Straight line F: [Ni] = 1.0, [M] = 0.01 and a straight line connecting [Ni] = 6.5, [M] = 3.50 A straight line G: [Ni] = 6.5

In this case, in the graph, the [Ni] and [M] may be present in a region surrounded by the straight line D, the straight line E, and the straight line G, and the straight line H and the straight line I described below.
Straight line H: A straight line connecting a point of [Ni] = 0.1, [M] = 0.50 and a point of [Ni] = 6.5, [M] = 3.50 Straight line I: [Ni] = 6.5, a straight line connecting the point [M] = 7.00 and the point [Ni] = 3.0, [M] = 10.00

  The soft magnetic alloy may further contain 1% ≦ Cr ≦ 14% by mass.

  The soft magnetic alloy may further contain 1% ≦ Mo ≦ 6% by mass.

  The soft magnetic alloy contains Cr and Mo, and is preferably 1% ≦ Cr + 3.3Mo ≦ 14% in mass%.

  Further, the soft magnetic alloy further has a mass% of 0.03% ≦ Pb ≦ 0.30%, 0.002% ≦ Bi ≦ 0.020%, 0.002% ≦ Ca ≦ 0.20%, One or two or more selected from 0.01% ≦ Te ≦ 0.20% and 0.03% ≦ Se ≦ 0.30% may be contained.

  The soft magnetic alloy preferably has a Vickers hardness Hv of 250 or more.

  The soft magnetic alloy according to the present invention has a high saturation magnetic flux density of 1.7 T or more by having the component composition in the region surrounded by the straight lines A to E. At the same time, a low coercive force of 1000 A / m or less can be obtained. Therefore, it becomes an excellent soft magnetic alloy having both high saturation magnetic flux density and low coercive force. Further, since it is not a component composition containing a large amount of expensive additive elements such as Co, it can be manufactured at low cost.

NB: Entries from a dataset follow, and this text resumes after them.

-- ==== Sys2Proof/Syntax.lean ====
section
/-! DEFINITION. The operations of the block: one constructor of `Instr` per row of
spec/opcode_table.json (30_encoding R114, R115, R122), with the names of the registers (10_state R40)
and of the operands. -/
namespace Sys2Proof

/-- An exception source id as an operand holds it, 6 bits (30_encoding R115). Which of them are sources,
`s < N_SRC`, the configuration says (00_scope R10). -/
abbrev Source := Fin 64

/-- A DMA channel (41_dmac R190). -/
abbrev Chan := Fin 4

/-- A TMU channel (42_timers R242). -/
abbrev TmuChan := Fin 3

/-- The width of a bus access: 1, 2 or 4 bytes (20_memory R85). -/
inductive Width where
  | byte
  | word
  | long
  deriving DecidableEq, Repr

/-- The timer ids of 30_encoding R115: 0..3 DMA, 4..6 TMU, 7 REF, 8 RTC. -/
inductive TimerId where
  | dma (n : Chan)
  | tmu (n : TmuChan)
  | ref
  | rtc
  deriving DecidableEq, Repr

/-- The named registers of 10_state R40; `ipr r` is `IPRA`..`IPRD` for r = 0..3. -/
inductive Reg where
  | intevt
  | pvr
  | prr
  | icr
  | ipr (r : Fin 4)
  | rsvz
  | sar (n : Chan)
  | dar (n : Chan)
  | dmatcr (n : Chan)
  | chcr (n : Chan)
  | dmaor
  | bcr2
  | mcr
  | rtcsr
  | rtcnt
  | rtcor
  | rfcr
  | pctra
  | pdtra
  | pctrb
  | pdtrb
  | r64cnt
  | rseccnt
  | rmincnt
  | rhrcnt
  | rwkcnt
  | rdaycnt
  | rmoncnt
  | ryrcnt
  | rcr1
  | rcr2
  | tstr
  | tcor (n : TmuChan)
  | tcnt (n : TmuChan)
  | tcr (n : TmuChan)
  deriving DecidableEq, Repr

/-- The operations. A bus operation carries its width, the physical address as issued (it names the
register by `RegIndex` and the lane by its low bits) and, for a write, the data word as issued. -/
inductive Instr where
  /-- `REQUEST s` (40_intc R144). -/
  | request (s : Source)
  /-- `UNREQUEST s` (40_intc R145). -/
  | unrequest (s : Source)
  /-- `RECOMPUTE` (40_intc R146). -/
  | recompute
  /-- `BOUNDARY d` (40_intc R158). -/
  | boundary (d : Bool)
  /-- `RAISE s` (40_intc R160). -/
  | raise (s : Source)
  /-- `SET_IRL i, v` (40_intc R172). -/
  | setIrl (i : Fin 4) (v : Bool)
  /-- `SET_IRLN v`, `v` in two's complement (40_intc R174). -/
  | setIrln (v : Word)
  /-- `SET_NMI v` (40_intc R176). -/
  | setNmi (v : Bool)
  /-- `DMA_DATA n`; the buffer stands in the state (41_dmac R208). -/
  | dmaData (n : Chan)
  /-- `DMA_DDT n`; the record stands in the state (41_dmac R214). -/
  | dmaDdt (n : Chan)
  /-- `ADVANCE dt` (30_encoding R119). -/
  | advance (dt : Word)
  /-- `FIRE t` (30_encoding R119). -/
  | fire (t : TimerId)
  /-- `RESET` (70_reset_and_hazards R370). -/
  | reset
  | wrIntevt (w : Width) (addr data : Word)
  | rdIntevt (w : Width) (addr : Word)
  | wrPvr (w : Width) (addr data : Word)
  | rdPvr (w : Width) (addr : Word)
  | wrPrr (w : Width) (addr data : Word)
  | rdPrr (w : Width) (addr : Word)
  | wrIcr (w : Width) (addr data : Word)
  | rdIcr (w : Width) (addr : Word)
  | wrIpra (w : Width) (addr data : Word)
  | rdIpra (w : Width) (addr : Word)
  | wrIprb (w : Width) (addr data : Word)
  | rdIprb (w : Width) (addr : Word)
  | wrIprc (w : Width) (addr data : Word)
  | rdIprc (w : Width) (addr : Word)
  | wrIprd (w : Width) (addr data : Word)
  | rdIprd (w : Width) (addr : Word)
  | wrRsvz (w : Width) (addr data : Word)
  | rdRsvz (w : Width) (addr : Word)
  | wrSar0 (w : Width) (addr data : Word)
  | rdSar0 (w : Width) (addr : Word)
  | wrDar0 (w : Width) (addr data : Word)
  | rdDar0 (w : Width) (addr : Word)
  | wrDmatcr0 (w : Width) (addr data : Word)
  | rdDmatcr0 (w : Width) (addr : Word)
  | wrChcr0 (w : Width) (addr data : Word)
  | rdChcr0 (w : Width) (addr : Word)
  | wrSar1 (w : Width) (addr data : Word)
  | rdSar1 (w : Width) (addr : Word)
  | wrDar1 (w : Width) (addr data : Word)
  | rdDar1 (w : Width) (addr : Word)
  | wrDmatcr1 (w : Width) (addr data : Word)
  | rdDmatcr1 (w : Width) (addr : Word)
  | wrChcr1 (w : Width) (addr data : Word)
  | rdChcr1 (w : Width) (addr : Word)
  | wrSar2 (w : Width) (addr data : Word)
  | rdSar2 (w : Width) (addr : Word)
  | wrDar2 (w : Width) (addr data : Word)
  | rdDar2 (w : Width) (addr : Word)
  | wrDmatcr2 (w : Width) (addr data : Word)
  | rdDmatcr2 (w : Width) (addr : Word)
  | wrChcr2 (w : Width) (addr data : Word)
  | rdChcr2 (w : Width) (addr : Word)
  | wrSar3 (w : Width) (addr data : Word)
  | rdSar3 (w : Width) (addr : Word)
  | wrDar3 (w : Width) (addr data : Word)
  | rdDar3 (w : Width) (addr : Word)
  | wrDmatcr3 (w : Width) (addr data : Word)
  | rdDmatcr3 (w : Width) (addr : Word)
  | wrChcr3 (w : Width) (addr data : Word)
  | rdChcr3 (w : Width) (addr : Word)
  | wrDmaor (w : Width) (addr data : Word)
  | rdDmaor (w : Width) (addr : Word)
  | wrBcr2 (w : Width) (addr data : Word)
  | rdBcr2 (w : Width) (addr : Word)
  | wrMcr (w : Width) (addr data : Word)
  | rdMcr (w : Width) (addr : Word)
  | wrRtcsr (w : Width) (addr data : Word)
  | rdRtcsr (w : Width) (addr : Word)
  | wrRtcnt (w : Width) (addr data : Word)
  | rdRtcnt (w : Width) (addr : Word)
  | wrRtcor (w : Width) (addr data : Word)
  | rdRtcor (w : Width) (addr : Word)
  | wrRfcr (w : Width) (addr data : Word)
  | rdRfcr (w : Width) (addr : Word)
  | wrPctra (w : Width) (addr data : Word)
  | rdPctra (w : Width) (addr : Word)
  | wrPdtra (w : Width) (addr data : Word)
  | rdPdtra (w : Width) (addr : Word)
  | wrPctrb (w : Width) (addr data : Word)
  | rdPctrb (w : Width) (addr : Word)
  | wrPdtrb (w : Width) (addr data : Word)
  | rdPdtrb (w : Width) (addr : Word)
  | wrR64cnt (w : Width) (addr data : Word)
  | rdR64cnt (w : Width) (addr : Word)
  | wrRseccnt (w : Width) (addr data : Word)
  | rdRseccnt (w : Width) (addr : Word)
  | wrRmincnt (w : Width) (addr data : Word)
  | rdRmincnt (w : Width) (addr : Word)
  | wrRhrcnt (w : Width) (addr data : Word)
  | rdRhrcnt (w : Width) (addr : Word)
  | wrRwkcnt (w : Width) (addr data : Word)
  | rdRwkcnt (w : Width) (addr : Word)
  | wrRdaycnt (w : Width) (addr data : Word)
  | rdRdaycnt (w : Width) (addr : Word)
  | wrRmoncnt (w : Width) (addr data : Word)
  | rdRmoncnt (w : Width) (addr : Word)
  | wrRyrcnt (w : Width) (addr data : Word)
  | rdRyrcnt (w : Width) (addr : Word)
  | wrRcr1 (w : Width) (addr data : Word)
  | rdRcr1 (w : Width) (addr : Word)
  | wrRcr2 (w : Width) (addr data : Word)
  | rdRcr2 (w : Width) (addr : Word)
  | wrTstr (w : Width) (addr data : Word)
  | rdTstr (w : Width) (addr : Word)
  | wrTcor0 (w : Width) (addr data : Word)
  | rdTcor0 (w : Width) (addr : Word)
  | wrTcnt0 (w : Width) (addr data : Word)
  | rdTcnt0 (w : Width) (addr : Word)
  | wrTcr0 (w : Width) (addr data : Word)
  | rdTcr0 (w : Width) (addr : Word)
  | wrTcor1 (w : Width) (addr data : Word)
  | rdTcor1 (w : Width) (addr : Word)
  | wrTcnt1 (w : Width) (addr data : Word)
  | rdTcnt1 (w : Width) (addr : Word)
  | wrTcr1 (w : Width) (addr data : Word)
  | rdTcr1 (w : Width) (addr : Word)
  | wrTcor2 (w : Width) (addr data : Word)
  | rdTcor2 (w : Width) (addr : Word)
  | wrTcnt2 (w : Width) (addr data : Word)
  | rdTcnt2 (w : Width) (addr : Word)
  | wrTcr2 (w : Width) (addr data : Word)
  | rdTcr2 (w : Width) (addr : Word)
  /-- `WR.default` (43_regfile R294). -/
  | wrDefault (w : Width) (addr data : Word)
  /-- `RD.default` (43_regfile R294). -/
  | rdDefault (w : Width) (addr : Word)
  deriving DecidableEq, Repr

/-- What a bus operation accesses: a named register, or none for the two defaults. -/
structure BusAccess where
  write : Bool
  target : Option Reg
  width : Width
  addr : Word
  data : Word
  deriving DecidableEq, Repr

end Sys2Proof
end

  Here, when the soft magnetic alloy has a component composition in a region surrounded by the straight lines A, C, D, E, F, and G, it is easy to achieve a further low coercive force.

  Further in this case, when the soft magnetic alloy has a component composition in a region surrounded by the straight lines D, E, G, H, and I, it becomes easier to achieve a low coercive force.

  Further, since the soft magnetic alloy contains the above amounts of Cr and Mo, in addition to low coercive force and high saturation magnetization, a soft magnetic alloy having high electrical resistance and high corrosion resistance can be obtained. .

  Further, when the soft magnetic alloy contains one or more selected from Pb, Bi, Ca, Te, and Se in the above amounts, the machinability of the soft magnetic alloy is advantageously improved. be able to.

  Further, when the soft magnetic alloy has a Vickers hardness Hv of 250 or more, the strength as a material can be compatible with excellent soft magnetic properties.

It is a graph which shows the relationship between content of Ni and content of Al, Si, and V about the soft magnetic alloy concerning embodiment of this invention.

  Below, the soft magnetic alloy concerning embodiment of this invention is demonstrated in detail.

[Outline of soft magnetic alloy]
The soft magnetic alloy according to the embodiment of the present invention contains the following elements, with the balance being Fe and inevitable impurities.
・ Ni
・ At least one selected from Al, Si, and V (hereinafter sometimes referred to as “Al etc.”)
Content of Ni, Al, etc. exists in the predetermined area | region demonstrated below.

  Moreover, the soft magnetic alloy according to the embodiment of the present invention may optionally contain at least one of Cr and Mo in addition to Ni and Al as the essential elements. Further, the soft magnetic alloy according to the embodiment of the present invention is arbitrarily selected from Pb, Bi, Ca, Te, Se in addition to Ni, Al, etc., and in addition to at least one of Cr and Mo. 1 type or 2 types or more may be contained. These preferable contents will also be described later.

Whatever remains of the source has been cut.